___ Supplied records
/-! ## Free values -/

/-- The free value that the next draw gives (log entry 1). -/
def freeNat (s : State) : Nat := Config.freeNat s.draws
/-- The state after the draw. -/
def drew (s : State) : State := { s with draws := s.draws + 1 }

/-! ## Engine event bits and counters (R378, R387–R389) -/

def onEng (s : State) (e : Fin 9) (f : Engine → Engine) : State := { s with eng := s.eng.set e (f s.eng[e]) }

/-- Load IGS_En_SAMPLE and set EV bit 4 (R389). -/
def loadSample (s : State) (e : Fin 9) (k pc : Nat) : State :=
  let lost := s.flag (F.IGS_En_SAMPLE_valid e) || s.flag (F.IGS_En_SAMPLE_overrun e)
  let s := s.setReg (R.IGS_En_SAMPLE e) (BitVec.ofNat 32 (pc % 2 ^ 16 + 2 ^ 16 * k + 2 ^ 19 + 2 ^ 20 * b2n lost))
  s.onEng e fun g => { g with ev := g.ev ||| 0x10, samplePend := none }

/-- Event counter `k` counts `n` (R387); a wrap takes a sample 0 to 3 retirements later, which one of them being open
(R389, log entry 4). `pc` is the instruction's. -/
def countOne (s : State) (e : Fin 9) (sel n pc : Nat) (waiting : Bool) (k : Nat) : State :=
  if s.rd (F.IGS_En_EVSELk_sel e k) ≠ sel then s
  else
    let v := (s.reg (R.IGS_En_EVCNTk e k)).toNat + n
    let s := s.setReg (R.IGS_En_EVCNTk e k) (BitVec.ofNat 32 v)
    if v < 2 ^ 32 ∨ ¬ s.flag (F.IGS_En_EVSELk_ovf_int e k) then s
    else if waiting ∨ s.freeNat % 4 = 0 then (if waiting then s else s.drew).loadSample e k pc
    else
      let left := s.freeNat % 4
      (s.drew).onEng e fun g => { g with samplePend := some (k, left) }

/-- Every event counter of the engine that selects `sel` counts `n`, unless frozen (R387, R388). -/
def evCount (s : State) (e : Fin 9) (sel n pc : Nat) (waiting : Bool := false) : State :=
  if s.flag F.IGS_FREEZE_freeze ∨ n = 0 ∨ sel = 0 ∨ 12 ≤ sel then s
  else (List.range 6).foldl (fun s k => s.countOne e sel n pc waiting k) s

/-- The 48-bit cycle counter (R387). -/
def cycCount (s : State) (e : Fin 9) (n : Nat) : State :=
  if s.flag F.IGS_FREEZE_freeze then s
  else s.setCount64 (R.IGS_En_CYC_LO e) ((s.count64 (R.IGS_En_CYC_LO e) + n) % 2 ^ 48)

/-- An instruction retires: sel 2 counts it, and a waiting counter sample comes nearer (R389). -/
def retire (s : State) (e : Fin 9) (pc : Nat) : State :=
  let s := match s.eng[e].samplePend with
    | none => s
    | some (k, left) =>
      if left ≤ 1 then s.loadSample e k pc
      else s.onEng e fun g => { g with samplePend := some (k, left - 1) }
  s.evCount e 2 1 pc

/-- The return of a WFE whose mask meets a set EV bit (R376): the bits go to the destination and are cleared. The cycles
that it waited are not in the state, so their number is free (log entry 5). -/
def wfeReturn (s : State) (e : Fin 9) (d : Fin 16) (mask : BitVec 16) (waited : Nat) : State :=
  let pc := s.eng[e].pc
  let s := s.onEng e fun g =>
    { g with g := g.g.set d ((g.ev &&& mask).setWidth 32), ev := g.ev &&& ~~~ mask, st := .run, wfe := none,
             pc := g.pc + 1, ldDest := none, accBusy := 0 }
  let s := (s.cycCount e (3 + waited)).evCount e 1 3 pc
  (s.evCount e 4 waited pc true).retire e pc

/-- A WFE that waits for a bit that is set returns. -/
def wakeWfe (s : State) (e : Fin 9) : State :=
  match s.eng[e].st, s.eng[e].wfe with
  | .wait, some (d, m) => if s.eng[e].ev &&& m = 0 then s else (s.drew).wfeReturn e d m s.freeNat
  | _, _ => s

/-- Set EV bit `i` of engine `e`; sel 11 counts a bit that was clear (R378, R387). -/
def setEv (s : State) (e : Fin 9) (i : Nat) : State :=
  let new := !(s.eng[e].ev.getLsbD i)
  let s := s.onEng e fun g => { g with ev := g.ev ||| BitVec.twoPow 16 i }
  if new then s.evCount e 11 1 s.eng[e].pc else s

/-- Raise EV bit `i` of engine `e` (R378), waking a WFE that waits for it. -/
def raiseEv (s : State) (e : Fin 9) (i : Nat) : State := (s.setEv e i).wakeWfe e

/-- Raise an EV bit of every engine. -/
def raiseEvAll (s : State) (i : Nat) : State := (List.finRange 9).foldl (fun s e => s.raiseEv e i) s

/-- The IG-A engine that serves an optical lane, and the one that serves a host lane (R374). -/
def laneEngine (n : Fin 8) : Fin 9 := ⟨5 + n.val / 2, by omega⟩
def hostEngine (n : Fin 16) : Fin 9 := ⟨5 + n.val / 4, by omega⟩

/-! ## Interrupts (R271) -/

/-- One summary: some flag of the block is set and enabled. -/
def intOn (s : State) (flags enable : Nat) : Nat := b2n ((s.reg flags &&& s.reg enable) != 0)

/-- The block summaries, bits 31–16 of TOP_INT (R271): 26 and 28–31 read 0. -/
def summary (s : State) : Nat :=
  s.intOn R.CLK_INT R.CLK_INT_EN + 2 * s.intOn R.PWR_INT R.PWR_INT_EN + 4 * s.intOn R.HSK_INT R.HSK_INT_EN
    + 8 * s.intOn R.BIAS_INT R.BIAS_INT_EN + 16 * s.intOn R.THERM_INT R.THERM_INT_EN
    + 32 * s.intOn R.SAFE_INT R.SAFE_INT_EN + 64 * s.intOn R.SEC_INT R.SEC_INT_EN
    + 128 * s.intOn R.EVR_INT R.EVR_INT_EN
    + 256 * b2n (s.intOn R.MEM_INT R.MEM_INT_EN + s.intOn R.BIST_INT R.BIST_INT_EN != 0)
    + 512 * s.intOn R.TIME_INT R.TIME_INT_EN + 2048 * s.intOn R.IGS_INT R.IGS_INT_EN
______
§ Work order
Make a verbatim copy of each record.

§ Task answer
/-! ## Free values -/

/-- The free value that the next draw gives (log entry 1). -/
def freeNat (s : State) : Nat := Config.freeNat s.draws
/-- The state after the draw. -/
def drew (s : State) : State := { s with draws := s.draws + 1 }

/-! ## Engine event bits and counters (R378, R387–R389) -/

def onEng (s : State) (e : Fin 9) (f : Engine → Engine) : State := { s with eng := s.eng.set e (f s.eng[e]) }

/-- Load IGS_En_SAMPLE and set EV bit 4 (R389). -/
def loadSample (s : State) (e : Fin 9) (k pc : Nat) : State :=
  let lost := s.flag (F.IGS_En_SAMPLE_valid e) || s.flag (F.IGS_En_SAMPLE_overrun e)
  let s := s.setReg (R.IGS_En_SAMPLE e) (BitVec.ofNat 32 (pc % 2 ^ 16 + 2 ^ 16 * k + 2 ^ 19 + 2 ^ 20 * b2n lost))
  s.onEng e fun g => { g with ev := g.ev ||| 0x10, samplePend := none }

/-- Event counter `k` counts `n` (R387); a wrap takes a sample 0 to 3 retirements later, which one of them being open
(R389, log entry 4). `pc` is the instruction's. -/
def countOne (s : State) (e : Fin 9) (sel n pc : Nat) (waiting : Bool) (k : Nat) : State :=
  if s.rd (F.IGS_En_EVSELk_sel e k) ≠ sel then s
  else
    let v := (s.reg (R.IGS_En_EVCNTk e k)).toNat + n
    let s := s.setReg (R.IGS_En_EVCNTk e k) (BitVec.ofNat 32 v)
    if v < 2 ^ 32 ∨ ¬ s.flag (F.IGS_En_EVSELk_ovf_int e k) then s
    else if waiting ∨ s.freeNat % 4 = 0 then (if waiting then s else s.drew).loadSample e k pc
    else
      let left := s.freeNat % 4
      (s.drew).onEng e fun g => { g with samplePend := some (k, left) }

/-- Every event counter of the engine that selects `sel` counts `n`, unless frozen (R387, R388). -/
def evCount (s : State) (e : Fin 9) (sel n pc : Nat) (waiting : Bool := false) : State :=
  if s.flag F.IGS_FREEZE_freeze ∨ n = 0 ∨ sel = 0 ∨ 12 ≤ sel then s
  else (List.range 6).foldl (fun s k => s.countOne e sel n pc waiting k) s

/-- The 48-bit cycle counter (R387). -/
def cycCount (s : State) (e : Fin 9) (n : Nat) : State :=
  if s.flag F.IGS_FREEZE_freeze then s
  else s.setCount64 (R.IGS_En_CYC_LO e) ((s.count64 (R.IGS_En_CYC_LO e) + n) % 2 ^ 48)

/-- An instruction retires: sel 2 counts it, and a waiting counter sample comes nearer (R389). -/
def retire (s : State) (e : Fin 9) (pc : Nat) : State :=
  let s := match s.eng[e].samplePend with
    | none => s
    | some (k, left) =>
      if left ≤ 1 then s.loadSample e k pc
      else s.onEng e fun g => { g with samplePend := some (k, left - 1) }
  s.evCount e 2 1 pc

/-- The return of a WFE whose mask meets a set EV bit (R376): the bits go to the destination and are cleared. The cycles
that it waited are not in the state, so their number is free (log entry 5). -/
def wfeReturn (s : State) (e : Fin 9) (d : Fin 16) (mask : BitVec 16) (waited : Nat) : State :=
  let pc := s.eng[e].pc
  let s := s.onEng e fun g =>
    { g with g := g.g.set d ((g.ev &&& mask).setWidth 32), ev := g.ev &&& ~~~ mask, st := .run, wfe := none,
             pc := g.pc + 1, ldDest := none, accBusy := 0 }
  let s := (s.cycCount e (3 + waited)).evCount e 1 3 pc
  (s.evCount e 4 waited pc true).retire e pc

/-- A WFE that waits for a bit that is set returns. -/
def wakeWfe (s : State) (e : Fin 9) : State :=
  match s.eng[e].st, s.eng[e].wfe with
  | .wait, some (d, m) => if s.eng[e].ev &&& m = 0 then s else (s.drew).wfeReturn e d m s.freeNat
  | _, _ => s

/-- Set EV bit `i` of engine `e`; sel 11 counts a bit that was clear (R378, R387). -/
def setEv (s : State) (e : Fin 9) (i : Nat) : State :=
  let new := !(s.eng[e].ev.getLsbD i)
  let s := s.onEng e fun g => { g with ev := g.ev ||| BitVec.twoPow 16 i }
  if new then s.evCount e 11 1 s.eng[e].pc else s

/-- Raise EV bit `i` of engine `e` (R378), waking a WFE that waits for it. -/
def raiseEv (s : State) (e : Fin 9) (i : Nat) : State := (s.setEv e i).wakeWfe e

/-- Raise an EV bit of every engine. -/
def raiseEvAll (s : State) (i : Nat) : State := (List.finRange 9).foldl (fun s e => s.raiseEv e i) s

/-- The IG-A engine that serves an optical lane, and the one that serves a host lane (R374). -/
def laneEngine (n : Fin 8) : Fin 9 := ⟨5 + n.val / 2, by omega⟩
def hostEngine (n : Fin 16) : Fin 9 := ⟨5 + n.val / 4, by omega⟩

/-! ## Interrupts (R271) -/

/-- One summary: some flag of the block is set and enabled. -/
def intOn (s : State) (flags enable : Nat) : Nat := b2n ((s.reg flags &&& s.reg enable) != 0)

/-- The block summaries, bits 31–16 of TOP_INT (R271): 26 and 28–31 read 0. -/
def summary (s : State) : Nat :=
  s.intOn R.CLK_INT R.CLK_INT_EN + 2 * s.intOn R.PWR_INT R.PWR_INT_EN + 4 * s.intOn R.HSK_INT R.HSK_INT_EN
    + 8 * s.intOn R.BIAS_INT R.BIAS_INT_EN + 16 * s.intOn R.THERM_INT R.THERM_INT_EN
    + 32 * s.intOn R.SAFE_INT R.SAFE_INT_EN + 64 * s.intOn R.SEC_INT R.SEC_INT_EN
    + 128 * s.intOn R.EVR_INT R.EVR_INT_EN
    + 256 * b2n (s.intOn R.MEM_INT R.MEM_INT_EN + s.intOn R.BIST_INT R.BIST_INT_EN != 0)
    + 512 * s.intOn R.TIME_INT R.TIME_INT_EN + 2048 * s.intOn R.IGS_INT R.IGS_INT_EN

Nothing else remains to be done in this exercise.